Broadening the Reach of Alzheimer’s Research
It all started when Adam Brickman noticed an ad in his Twitter feed a few years ago.
The ad was for a portable MRI machine, a logical match given Brickman, a professor of neuropsychology in the Department of Neurology at Columbia University Vagelos College of Physicians and Surgeons, is an Alzheimer’s researcher who uses MRI to image the brains of people with and at risk for the disease.
“The idea of a portable MRI scanner seemed ridiculous,” he remembers thinking. “MRI is a highly specialized and extremely costly piece of medical equipment. It requires extensive shielding and infrastructure, often taking up an entire room, with construction costs alone reaching into the millions of dollars."
Brickman called up the company despite his doubts. The scanner was real but couldn’t produce the quality of images he needed for his research.
In Brickman’s studies, MRI sees the brain regions that have shrunk and bright white spots that mark places of damaged brain tissue. These are changes in the brain that drive cognitive decline in people with Alzheimer’s and other forms of dementia.
“With this technology, we're starting to understand the types of biological changes that are happening in the brain as we age and how they can be modified by different health and social conditions,” says Brickman.
By integrating the brain MRI scan data with other signals measured in blood samples, cognitive assessments, and medical histories, the researchers seek to understand the different biological pathways that shape risk for cognitive decline in aging, Alzheimer’s disease, and other forms of dementia. Understanding how social variables like education or factors that reflect unique socioeconomic conditions in different environments can slow or speed cognitive decline may be as important in fighting the impact of the disease as finding drugs, adds Brickman.
But given the high cost of MRI, studies that use the technology have generally been restricted to high-income countries.
“When you think about who's affected by Alzheimer's disease and then who's included in studies, there's a huge mismatch,” Brickman says. Alzheimer’s is a growing problem in South Africa and other low- or middle-income countries as people live longer. “Yet we're making inferences about Alzheimer’s from a small minority of people who don't represent the vast majority of people actually affected by the disease.”
Brickman kept in touch with the MRI company, and in a few years, they had improved the resolution of the machine’s scans. At the same time, the NIH put out a call for investigators interested in bringing research infrastructure to Africa and helping African scientists launch their own research programs into Alzheimer’s and related dementias. Brickman saw an opportunity. His proposal, in collaboration with Wits University and Harvard University, to send a portable MRI to rural South Africa was funded.
MRI-powered local research
Like most academic researchers, Brickman was not familiar with the ins and outs of sending heavy machines to other continents. When securely packaged, the portable MRI and its crate weighed 3,000 pounds and had to be shipped via freighter.
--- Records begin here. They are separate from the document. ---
/-! ### What retireAll leaves unchanged -/

@[simp] theorem retireAll_pending (ts : List Byte) (c : OutcomeCode) (s : State) : (ts.foldl (fun a t => retire t c a) s).pending = s.pending := 
  foldl_keeps State.pending _ (fun a t => retire_pending a t c) ts s
@[simp] theorem retireAll_inReset (ts : List Byte) (c : OutcomeCode) (s : State) : (ts.foldl (fun a t => retire t c a) s).inReset = s.inReset := 
  foldl_keeps State.inReset _ (fun a t => retire_inReset a t c) ts s
@[simp] theorem retireAll_timebase (ts : List Byte) (c : OutcomeCode) (s : State) : (ts.foldl (fun a t => retire t c a) s).timebase = s.timebase := 
  foldl_keeps State.timebase _ (fun a t => retire_timebase a t c) ts s
@[simp] theorem retireAll_divCount (ts : List Byte) (c : OutcomeCode) (s : State) : (ts.foldl (fun a t => retire t c a) s).divCount = s.divCount := 
  foldl_keeps State.divCount _ (fun a t => retire_divCount a t c) ts s
@[simp] theorem retireAll_p (ts : List Byte) (c : OutcomeCode) (s : State) : (ts.foldl (fun a t => retire t c a) s).p = s.p := 
  foldl_keeps State.p _ (fun a t => retire_p a t c) ts s
@[simp] theorem retireAll_k (ts : List Byte) (c : OutcomeCode) (s : State) : (ts.foldl (fun a t => retire t c a) s).k = s.k := 
  foldl_keeps State.k _ (fun a t => retire_k a t c) ts s
@[simp] theorem retireAll_encFilter (ts : List Byte) (c : OutcomeCode) (s : State) : (ts.foldl (fun a t => retire t c a) s).encFilter = s.encFilter := 
  foldl_keeps State.encFilter _ (fun a t => retire_encFilter a t c) ts s
@[simp] theorem retireAll_advanceDue (ts : List Byte) (c : OutcomeCode) (s : State) : (ts.foldl (fun a t => retire t c a) s).advanceDue = s.advanceDue := 
  foldl_keeps State.advanceDue _ (fun a t => retire_advanceDue a t c) ts s
@[simp] theorem retireAll_latchMid (ts : List Byte) (c : OutcomeCode) (s : State) : (ts.foldl (fun a t => retire t c a) s).latchMid = s.latchMid := 
  foldl_keeps State.latchMid _ (fun a t => retire_latchMid a t c) ts s
@[simp] theorem retireAll_latchHigh (ts : List Byte) (c : OutcomeCode) (s : State) : (ts.foldl (fun a t => retire t c a) s).latchHigh = s.latchHigh := 
  foldl_keeps State.latchHigh _ (fun a t => retire_latchHigh a t c) ts s
@[simp] theorem retireAll_run (ts : List Byte) (c : OutcomeCode) (s : State) : (ts.foldl (fun a t => retire t c a) s).run = s.run := 
  foldl_keeps State.run _ (fun a t => retire_run a t c) ts s
@[simp] theorem retireAll_haltCause (ts : List Byte) (c : OutcomeCode) (s : State) : (ts.foldl (fun a t => retire t c a) s).haltCause = s.haltCause := 
  foldl_keeps State.haltCause _ (fun a t => retire_haltCause a t c) ts s
@[simp] theorem retireAll_xstopFilter (ts : List Byte) (c : OutcomeCode) (s : State) : (ts.foldl (fun a t => retire t c a) s).xstopFilter = s.xstopFilter := 
  foldl_keeps State.xstopFilter _ (fun a t => retire_xstopFilter a t c) ts s
@[simp] theorem retireAll_xstopEdge (ts : List Byte) (c : OutcomeCode) (s : State) : (ts.foldl (fun a t => retire t c a) s).xstopEdge = s.xstopEdge := 
  foldl_keeps State.xstopEdge _ (fun a t => retire_xstopEdge a t c) ts s
@[simp] theorem retireAll_lanes (ts : List Byte) (c : OutcomeCode) (s : State) : (ts.foldl (fun a t => retire t c a) s).lanes = s.lanes := 
  foldl_keeps State.lanes _ (fun a t => retire_lanes a t c) ts s
@[simp] theorem retireAll_tc (ts : List Byte) (c : OutcomeCode) (s : State) : (ts.foldl (fun a t => retire t c a) s).tc = s.tc := 
  foldl_keeps State.tc _ (fun a t => retire_tc a t c) ts s
@[simp] theorem retireAll_freeThreshold (ts : List Byte) (c : OutcomeCode) (s : State) : (ts.foldl (fun a t => retire t c a) s).freeThreshold = s.freeThreshold := 
  foldl_keeps State.freeThreshold _ (fun a t => retire_freeThreshold a t c) ts s
@[simp] theorem retireAll_profiles (ts : List Byte) (c : OutcomeCode) (s : State) : (ts.foldl (fun a t => retire t c a) s).profiles = s.profiles := 
  foldl_keeps State.profiles _ (fun a t => retire_profiles a t c) ts s
@[simp] theorem retireAll_laneAlert (ts : List Byte) (c : OutcomeCode) (s : State) : (ts.foldl (fun a t => retire t c a) s).laneAlert = s.laneAlert := 
  foldl_keeps State.laneAlert _ (fun a t => retire_laneAlert a t c) ts s
@[simp] theorem retireAll_haltEntered (ts : List Byte) (c : OutcomeCode) (s : State) : (ts.foldl (fun a t => retire t c a) s).haltEntered = s.haltEntered := 
  foldl_keeps State.haltEntered _ (fun a t => retire_haltEntered a t c) ts s
@[simp] theorem retireAll_drainDone (ts : List Byte) (c : OutcomeCode) (s : State) : (ts.foldl (fun a t => retire t c a) s).drainDone = s.drainDone := 
  foldl_keeps State.drainDone _ (fun a t => retire_drainDone a t c) ts s
@[simp] theorem retireAll_freeLow (ts : List Byte) (c : OutcomeCode) (s : State) : (ts.foldl (fun a t => retire t c a) s).freeLow = s.freeLow := 
  foldl_keeps State.freeLow _ (fun a t => retire_freeLow a t c) ts s
@[simp] theorem retireAll_enables (ts : List Byte) (c : OutcomeCode) (s : State) : (ts.foldl (fun a t => retire t c a) s).enables = s.enables := 
  foldl_keeps State.enables _ (fun a t => retire_enables a t c) ts s
@[simp] theorem retireAll_cmd (ts : List Byte) (c : OutcomeCode) (s : State) : (ts.foldl (fun a t => retire t c a) s).cmd = s.cmd := 
  foldl_keeps State.cmd _ (fun a t => retire_cmd a t c) ts s
@[simp] theorem retireAll_result (ts : List Byte) (c : OutcomeCode) (s : State) : (ts.foldl (fun a t => retire t c a) s).result = s.result := 
  foldl_keeps State.result _ (fun a t => retire_result a t c) ts s
@[simp] theorem retireAll_params (ts : List Byte) (c : OutcomeCode) (s : State) : (ts.foldl (fun a t => retire t c a) s).params = s.params := 
  foldl_keeps State.params _ (fun a t => retire_params a t c) ts s
@[simp] theorem retireAll_reply (ts : List Byte) (c : OutcomeCode) (s : State) : (ts.foldl (fun a t => retire t c a) s).reply = s.reply := 
  foldl_keeps State.reply _ (fun a t => retire_reply a t c) ts s
@[simp] theorem retireAll_readData (ts : List Byte) (c : OutcomeCode) (s : State) : (ts.foldl (fun a t => retire t c a) s).readData = s.readData := 
  foldl_keeps State.readData _ (fun a t => retire_readData a t c) ts s
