/-! ### What settleReached leaves unchanged -/

@[simp] theorem settleReached_pending (s : State) : (settleReached s).pending = s.pending := 
  settleReached_keeps State.pending (by simp) (by simp) (by simp) (by simp) (by simp) s
@[simp] theorem settleReached_inReset (s : State) : (settleReached s).inReset = s.inReset := 
  settleReached_keeps State.inReset (by simp) (by simp) (by simp) (by simp) (by simp) s
@[simp] theorem settleReached_timebase (s : State) : (settleReached s).timebase = s.timebase := 
  settleReached_keeps State.timebase (by simp) (by simp) (by simp) (by simp) (by simp) s
@[simp] theorem settleReached_divCount (s : State) : (settleReached s).divCount = s.divCount := 
  settleReached_keeps State.divCount (by simp) (by simp) (by simp) (by simp) (by simp) s
@[simp] theorem settleReached_p (s : State) : (settleReached s).p = s.p := 
  settleReached_keeps State.p (by simp) (by simp) (by simp) (by simp) (by simp) s
@[simp] theorem settleReached_k (s : State) : (settleReached s).k = s.k := 
  settleReached_keeps State.k (by simp) (by simp) (by simp) (by simp) (by simp) s
@[simp] theorem settleReached_encFilter (s : State) : (settleReached s).encFilter = s.encFilter := 
  settleReached_keeps State.encFilter (by simp) (by simp) (by simp) (by simp) (by simp) s
@[simp] theorem settleReached_latchMid (s : State) : (settleReached s).latchMid = s.latchMid := 
  settleReached_keeps State.latchMid (by simp) (by simp) (by simp) (by simp) (by simp) s
@[simp] theorem settleReached_latchHigh (s : State) : (settleReached s).latchHigh = s.latchHigh := 
  settleReached_keeps State.latchHigh (by simp) (by simp) (by simp) (by simp) (by simp) s
@[simp] theorem settleReached_haltCause (s : State) : (settleReached s).haltCause = s.haltCause := 
  settleReached_keeps State.haltCause (by simp) (by simp) (by simp) (by simp) (by simp) s
@[simp] theorem settleReached_xstopFilter (s : State) : (settleReached s).xstopFilter = s.xstopFilter := 
  settleReached_keeps State.xstopFilter (by simp) (by simp) (by simp) (by simp) (by simp) s
@[simp] theorem settleReached_xstopEdge (s : State) : (settleReached s).xstopEdge = s.xstopEdge := 
  settleReached_keeps State.xstopEdge (by simp) (by simp) (by simp) (by simp) (by simp) s
@[simp] theorem settleReached_tc (s : State) : (settleReached s).tc = s.tc := 
  settleReached_keeps State.tc (by simp) (by simp) (by simp) (by simp) (by simp) s
@[simp] theorem settleReached_freeThreshold (s : State) : (settleReached s).freeThreshold = s.freeThreshold := 
  settleReached_keeps State.freeThreshold (by simp) (by simp) (by simp) (by simp) (by simp) s
@[simp] theorem settleReached_profiles (s : State) : (settleReached s).profiles = s.profiles := 
  settleReached_keeps State.profiles (by simp) (by simp) (by simp) (by simp) (by simp) s
@[simp] theorem settleReached_haltEntered (s : State) : (settleReached s).haltEntered = s.haltEntered := 
  settleReached_keeps State.haltEntered (by simp) (by simp) (by simp) (by simp) (by simp) s
@[simp] theorem settleReached_freeLow (s : State) : (settleReached s).freeLow = s.freeLow := 
  settleReached_keeps State.freeLow (by simp) (by simp) (by simp) (by simp) (by simp) s
@[simp] theorem settleReached_enables (s : State) : (settleReached s).enables = s.enables := 
  settleReached_keeps State.enables (by simp) (by simp) (by simp) (by simp) (by simp) s
@[simp] theorem settleReached_cmd (s : State) : (settleReached s).cmd = s.cmd := 
  settleReached_keeps State.cmd (by simp) (by simp) (by simp) (by simp) (by simp) s
@[simp] theorem settleReached_result (s : State) : (settleReached s).result = s.result := 
  settleReached_keeps State.result (by simp) (by simp) (by simp) (by simp) (by simp) s
@[simp] theorem settleReached_params (s : State) : (settleReached s).params = s.params := 
  settleReached_keeps State.params (by simp) (by simp) (by simp) (by simp) (by simp) s
@[simp] theorem settleReached_reply (s : State) : (settleReached s).reply = s.reply := 
  settleReached_keeps State.reply (by simp) (by simp) (by simp) (by simp) (by simp) s
@[simp] theorem settleReached_readData (s : State) : (settleReached s).readData = s.readData := 
  settleReached_keeps State.readData (by simp) (by simp) (by simp) (by simp) (by simp) s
MRI detects changes in the brain that drive cognitive decline in people with Alzheimer’s and other forms of dementia. In this image, colored areas show where white matter hyperintensities, indicative of brain damage, are present in a single subject. Image from Alshikho et al. (2026) Sci. Rep.
“You have to work with specialized companies that are licensed to deal with importing medical equipment and experienced in transporting such packages after they arrive at the port,” Brickman says.
Even the slope of the driveway to the clinic had to be altered for the final delivery. “It was a huge effort. Each time we resolved a challenge, we had a mini celebration. And then we went on to the next one.”
The scanner, the only MRI machine available within a few hours drive, now sits in a small building in an eastern town called Agincourt. Since 2014, town residents have participated in the “Health, Aging and Dementia in South Africa (HAALSI)” study, which is looking for factors that either protect older South Africans from dementia or exacerbate the risk.
Run by Harvard and Wits universities, HAALSI has over 5,000 participants and has generated a wealth of data on cognitive function, dementia, chronic disease, and social conditions as participants age.
With the portable MRI machine, the researchers will begin scanning more than 3,000 HAALSI participants to examine associations of brain atrophy and cerebrovascular disease (the cause of the white spots on the scan) with Alzheimer’s blood tests, cognition, vascular conditions, and social determinants like education and access to health care.
“This type of technology will give us the ability to identify the unique set of factors that shape cognitive aging and dementia risk in this environment,” Brickman says.
Beyond aging
An explicit goal of integrating this technology is to foster a research community in this part of South Africa that becomes empowered to address health issues that impact their local populations.
“In five years, I would love to see our efforts help to establish an MRI research program in Agincourt that has even branched out to study other conditions. If successful, our efforts could also help pave the way to build similar research programs in other under-resourced environments, including some rural parts of the United States,” Brickman says.
“At Columbia, we have been really committed to making research benefit broader populations and we’ve really been at the forefront of that effort in many ways. This project is just one example.”